- Venue: Čunovo Water Sports Centre
- Location: Bratislava, Slovakia
- Dates: 23–26 September 2021
- Competitors: 44 from 22 nations

Medalists
| gold medal | Elena Apel | Germany |
| silver medal | Mallory Franklin | Great Britain |
| bronze medal | Gabriela Satková | Czech Republic |

= 2021 ICF Canoe Slalom World Championships – Women's C1 =

World championship canoeing event

The Women's C1 at the 2021 ICF Canoe Slalom World Championships took place on 23 and 26 September 2021 at the Čunovo Water Sports Centre in Bratislava. It was the 9th official edition of the event, after it made its debut in 2010. 44 athletes from 22 nations competed.
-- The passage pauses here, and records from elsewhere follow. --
theorem State.reachesSymbol_decodeIn {u : State} (h : s.reachesSymbol u) :
    (s.decodeIn o).reachesSymbol (u.decodeIn o) := by
  obtain ⟨hm, ⟨hd, hi, hb, rfl⟩ | ⟨f, hd, hb, hf, rfl⟩ | ⟨hd, rfl⟩⟩ := h
  · exact ⟨hm, .inl ⟨hd, hi, hb, rfl⟩⟩
  · exact ⟨hm, .inr (.inl ⟨f, hd, hb, hf, rfl⟩)⟩
  · exact ⟨hm, .inr (.inr ⟨hd, rfl⟩)⟩

theorem step_decodeIn (hm : s.mode = .decoding) {t : State} (h : step s = .next t) :
    step (s.decodeIn o) = .next (t.decodeIn o) := by
  obtain ⟨hd, hi, he⟩ | ⟨u, hr, he⟩ := step_decoding_cases hm <;> rw [he] at h
  · cases h
    rw [step_of_inputEnd (by exact hm) (by exact hd) (by exact hi)]
    exact congrArg _ (State.finish_decodeIn o hm .ok)
  · rw [step_of_reachesSymbol (State.reachesSymbol_decodeIn o hr)]
    exact State.processSymbol_decodeIn o hr.mode h

end

/-! ### The ENCODE (42_encoder.md R161 to R172) -/

section
variable {s : State} (o : State)

theorem State.finish_encodeIn (hm : s.mode = .encoding) (st : Status) :
    (s.encodeIn o).finish st = (s.finish st).encodeIn o := by
  rw [State.finish_encoding hm, State.finish_encoding (by exact hm)]
  rfl

theorem State.appendCodes_encodeIn (bs : List Byte) (s : State) :
    (s.encodeIn o).appendCodes bs = (s.appendCodes bs).encodeIn o := by
  induction bs generalizing s with
  | nil => rfl
  | cons b bs ih => exact ih (s.appendCode b)

theorem State.encodeStep_encodeIn (s : State) : (s.encodeIn o).encodeStep = s.encodeStep.encodeIn o := by
  by_cases hshort : s.cappedMatch ≤ Config.THRESHOLD
  · rw [State.encodeStep, State.encodeStep, if_pos hshort, if_pos (by exact hshort)]
    rfl
  · rw [State.encodeStep, State.encodeStep, if_neg hshort, if_neg (by exact hshort)]
    exact congrArg (State.codewordDone s.cappedMatch) (State.appendCodes_encodeIn o _ s)

theorem State.flushFrom_encodeIn {n k : Nat} (hm : s.mode = .encoding) :
    (s.encodeIn o).flushFrom n k = (s.flushFrom n k).encodeIn o := by
  induction n generalizing k s with
  | zero => rfl
  | succ n ih =>
    rw [State.flushFrom, State.flushFrom]
    by_cases hroom : s.enc.outCount < s.outCap
    · rw [if_pos hroom, if_pos (by exact hroom)]
      exact ih (s := s.emitByte (s.enc.codeBuf.read k)) hm
    · rw [if_neg hroom, if_neg (by exact hroom)]
      exact State.finish_encodeIn o hm _

theorem State.flush_encodeIn (hm : s.mode = .encoding) : (s.encodeIn o).flush = s.flush.encodeIn o := by
  have hcopy : (s.encodeIn o).flushFrom (s.encodeIn o).enc.codeLen.toNat 0
      = (s.flushFrom s.enc.codeLen.toNat 0).encodeIn o := State.flushFrom_encodeIn o hm
  rw [State.flush, State.flush, hcopy]
  by_cases hgo : (s.flushFrom s.enc.codeLen.toNat 0).mode = .encoding
  · rw [if_pos hgo, if_pos (by exact hgo)]
    rfl
  · rw [if_neg hgo, if_neg (by exact hgo)]

theorem State.coded_encodeIn (hm : s.mode = .encoding) : (s.encodeIn o).coded = s.coded.encodeIn o := by
  by_cases h7 : s.enc.slot = 7
  · rw [State.coded_of_slot_eq h7, State.coded_of_slot_eq (by exact h7), State.encodeStep_encodeIn]
    exact State.flush_encodeIn o (s.encodeStep_mode.trans hm)
  · rw [State.coded_of_slot_ne h7, State.coded_of_slot_ne (by exact h7), State.encodeStep_encodeIn]

theorem State.closing_encodeIn (s : State) : (s.encodeIn o).closing = s.closing.encodeIn o := by
  cases he : s.cfg.eosMode with
  | nullref => rw [State.closing_of_nullref he, State.closing_of_nullref (by exact he)]; rfl
  | none => rw [State.closing_of_none he, State.closing_of_none (by exact he)]

theorem State.closed_encodeIn (hm : s.mode = .encoding) : (s.encodeIn o).closed = s.closed.encodeIn o := by
  rw [State.closed, State.closed, State.closing_encodeIn]
  by_cases hpending : 1 < s.closing.enc.codeLen.toNat
  · rw [if_pos hpending, if_pos (by exact hpending)]
    exact State.flush_encodeIn o (s.closing_mode.trans hm)
  · rw [if_neg hpending, if_neg (by exact hpending)]

theorem State.slideByte_encodeIn {t : State} (h : s.slideByte = some t) :
    (s.encodeIn o).slideByte = some (t.encodeIn o) := by
  obtain ⟨m, hdel, ⟨b, m', hb, hins, rfl⟩ | ⟨m', hend, hins, rfl⟩⟩ := State.slideByte_some h
  · exact State.slideByte_of_input (s := s.encodeIn o) hdel hb hins
  · exact State.slideByte_of_inputEnd (s := s.encodeIn o) hdel (List.getElem?_eq_none_iff.1 hend) hins

theorem State.slideFrom_encodeIn {n : Nat} {t : State} (h : s.slideFrom n = some t) :
    (s.encodeIn o).slideFrom n = some (t.encodeIn o) := by
  induction n generalizing s with
  | zero => cases h; rfl
  | succ n ih =>
    rw [State.slideFrom] at h ⊢
    cases hb : s.slideByte with
    | none => simp only [hb] at h; cases h
    | some u =>
      simp only [hb] at h
      simp only [State.slideByte_encodeIn o hb]
      exact ih h

theorem State.encodeTurn_encodeIn (hm : s.mode = .encoding) (hroom : s.codeRoom = true) {t : State}
    (h : s.encodeTurn = .next t) : (s.encodeIn o).encodeTurn = .next (t.encodeIn o) := by
  have hcoded := State.coded_encodeIn o hm
  obtain ⟨hgo, hslide⟩ | ⟨hend, rfl⟩ := State.encodeTurn_next h
  · refine State.encodeTurn_of_slide (by exact hroom) ?_ ?_ <;> rw [hcoded]
    · exact hgo
    · exact State.slideFrom_encodeIn o hslide
  · rw [State.encodeTurn_of_ends (by exact hroom) (by rw [hcoded]; exact hend), hcoded]

theorem State.encodeClose_encodeIn (hm : s.mode = .encoding) (hroom : s.codeRoom = true) {t : State}
    (h : s.encodeClose = .next t) : (s.encodeIn o).encodeClose = .next (t.encodeIn o) := by
  rw [State.encodeClose_of_codeRoom hroom] at h
  cases h
  rw [State.encodeClose_of_codeRoom (by exact hroom), State.closed_encodeIn o hm]
  by_cases hgo : s.closed.mode = .encoding
  · rw [if_pos hgo, if_pos (by exact hgo), State.finish_encodeIn o hgo]
  · rw [if_neg hgo, if_neg (by exact hgo)]

theorem step_encodeIn (hm : s.mode = .encoding) {t : State} (h : step s = .next t) :
    step (s.encodeIn o) = .next (t.encodeIn o) := by
  have hroom := State.codeRoom_eq_true (codeLen_le_of_step_encoding hm h)
  by_cases hl : s.enc.len = 0
  · rw [step_of_encodeClose hm hl] at h
    rw [step_of_encodeClose (by exact hm) (by exact hl)]
    exact State.encodeClose_encodeIn o hm hroom h
  · rw [step_of_encodeTurn hm hl] at h
    rw [step_of_encodeTurn (by exact hm) (by exact hl)]
    exact State.encodeTurn_encodeIn o hm hroom h

end

/-! ### Where a step of a running call leaves `MODE` (10_state.md R36) -/

theorem step_decoding_mode {s t : State} (hm : s.mode = .decoding) (h : step s = .next t) : t.mode ≠ .encoding := by
  obtain ⟨u, hu, hturn, -⟩ := step_decoding_turn hm
  obtain rfl : u = t := by simpa [hu] using h
  obtain hidle | ⟨hgo, -⟩ := hturn.ends_or_takesInput
  · simp [hidle]
  · simp [hgo]

theorem State.coded_mode (s : State) : s.coded.mode = .idle ∨ s.coded.mode = s.mode := by
  rw [State.coded]
  split
  · rw [← s.encodeStep_mode]
    exact State.flush_mode _
  · exact .inr s.encodeStep_mode

theorem State.closed_mode (s : State) : s.closed.mode = .idle ∨ s.closed.mode = s.mode := by
  rw [State.closed]
  split
  · rw [← s.closing_mode]
    exact State.flush_mode _
  · exact .inr s.closing_mode

theorem step_encoding_mode {s t : State} (hm : s.mode = .encoding) (h : step s = .next t) :
    t.mode = .idle ∨ t.mode = .encoding := by
  obtain ⟨-, hgo, hslide⟩ | ⟨-, rfl⟩ | rfl | ⟨-, rfl⟩ := step_encoding_cases hm h
  · exact .inr ((State.slide_mode hslide).trans hgo)
  · exact hm ▸ s.coded_mode
  · exact .inl rfl
  · exact hm ▸ s.closed_mode

/-- Settles O30: the second machine is itself with the first one's call in it, and a step commutes with putting it there. -/
theorem callsShareNothing : Obligations.CallsShareNothing := by
  intro s t s' hm h hs
  obtain hm | hm := hm
  · rw [h.eq_decodeIn hm]
    exact ⟨_, step_decodeIn t hm hs, sameCall_decodeIn s' t (step_decoding_mode hm hs), s'.decodeIn_results t⟩
  · rw [h.eq_encodeIn hm]
    have hmode : s'.mode ≠ .decoding := by
      obtain hidle | hgo := step_encoding_mode hm hs
      · simp [hidle]
      · simp [hgo]
    exact ⟨_, step_encodeIn t hm hs, sameCall_encodeIn s' t hmode, s'.encodeIn_results t⟩

/-! ### The bytes left to code (70_reset_and_hazards.md R262; 42_encoder.md R164, R168) -/

theorem State.coded_lastMatchLength (s : State) : s.coded.enc.lastMatchLength = s.encodeStep.enc.lastMatchLength := by
  rw [State.coded]
  split
  · exact State.flush_lastMatchLength _
  · rfl

/-- A codeword stands for at least one byte (R164). -/
theorem State.coded_lastMatchLength_pos (s : State) : 1 ≤ s.coded.enc.lastMatchLength.toNat := by
  rw [State.coded_lastMatchLength]
  obtain ⟨-, e⟩ | ⟨hlong, _, _, -, e⟩ := s.encodeStep_cases <;> rw [e] <;> simp only
  · decide
  · have hcap : s.cappedMatch ≤ s.enc.len.toNat := Nat.min_le_right _ _
    rw [BitVec.toNat_ofNat, Nat.mod_eq_of_lt (by omega)]
    omega

theorem State.coded_encodeMeasure (s : State) : s.coded.encodeMeasure = s.encodeMeasure := by
  rw [State.coded_frame]
  rfl

/-- A byte of SLIDE codes one of the bytes left: it is loaded, or the lookahead shrinks. -/
theorem State.slideByte_encodeMeasure {s t : State} (hl : 1 ≤ s.enc.len.toNat) (h : s.slideByte = some t) :
    t.encodeMeasure + 1 = s.encodeMeasure := by
  obtain ⟨_, -, ⟨b, _, hb, -, rfl⟩ | ⟨_, -, -, rfl⟩⟩ := State.slideByte_some h <;> simp only [State.encodeMeasure]
  · obtain ⟨hin, -⟩ := List.getElem?_eq_some_iff.1 hb
    omega
  · have hdec : (s.enc.len - 1).toNat = s.enc.len.toNat - 1 := by bv_omega
    omega

theorem State.slideFrom_encodeMeasure {n : Nat} {s t : State} (hn : n ≤ s.enc.len.toNat) (h : s.slideFrom n = some t) :
    t.encodeMeasure + n = s.encodeMeasure := by
  induction n generalizing s with
  | zero => cases h; rfl
  | succ n ih =>
    rw [State.slideFrom] at h
    split at h
    · cases h
    · next u hu =>
      have hbyte := State.slideByte_encodeMeasure (by omega) hu
      have hrest := ih (by have := State.slideByte_len hu; omega) h
      omega

/-- SLIDE codes as many of the bytes left as the codeword just emitted stands for. -/
theorem State.slide_encodeMeasure {s t : State} (hn : s.enc.lastMatchLength.toNat ≤ s.enc.len.toNat) (h : s.slide = some t) :
    t.encodeMeasure + s.enc.lastMatchLength.toNat = s.encodeMeasure :=
  State.slideFrom_encodeMeasure (s := { s with enc := { s.enc with i := 0 } }) hn h

/-- A turn after which the ENCODE goes on leaves fewer bytes to code. -/
theorem encodeMeasure_lt_of_step {s t : State} (hm : s.mode = .encoding) (h : step s = .next t) (ht : t.mode = .encoding) :
    t.encodeMeasure < s.encodeMeasure := by
  obtain ⟨hl, -, hslide⟩ := step_encoding_goes_on hm h ht
  have hpos := s.coded_lastMatchLength_pos
  have hslid := State.slide_encodeMeasure (State.coded_lastMatchLength_le hl) hslide
  rw [State.coded_encodeMeasure] at hslid
  omega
The event was won by Elena Apel of Germany, securing her second medal of the Championships after she won silver in K1. Briton Mallory Franklin won silver for the fourth time, her fifth ever medal in this event. 2020 European Champion Gabriela Satková of the Czech Republic won bronze, her first individual medal at world championship level.

==Background==
Andrea Herzog of Germany entered the event as the reigning world champion, having taken the title in 2019 in La Seu d'Urgell. This was the first World Championships since women's C1 made its Olympic debut at Tokyo, where Jess Fox won gold ahead of Mallory Franklin and Herzog. Czech Tereza Fišerová came into the event having taken her first World Cup overall title after winning the final round in Pau. All four were favourites for the title as the highest ranked athletes by the ICF.

==Competition format==
The women's C1 event in canoe slalom uses a three-round format with heats, a semifinal and final. Athletes complete up to two runs in the heats. In the first heat, the 20 fastest women qualify automatically for the semifinal, whilst the rest complete another run in the repêchage second heat for a further 10 qualification positions. The final rank of non-qualifying athletes is determined by their second run score. Athletes start in the reverse order of their heats position in the semifinal and complete a single run, with the top 10 advancing to the final. The athlete with the best time in the single-run final is awarded gold.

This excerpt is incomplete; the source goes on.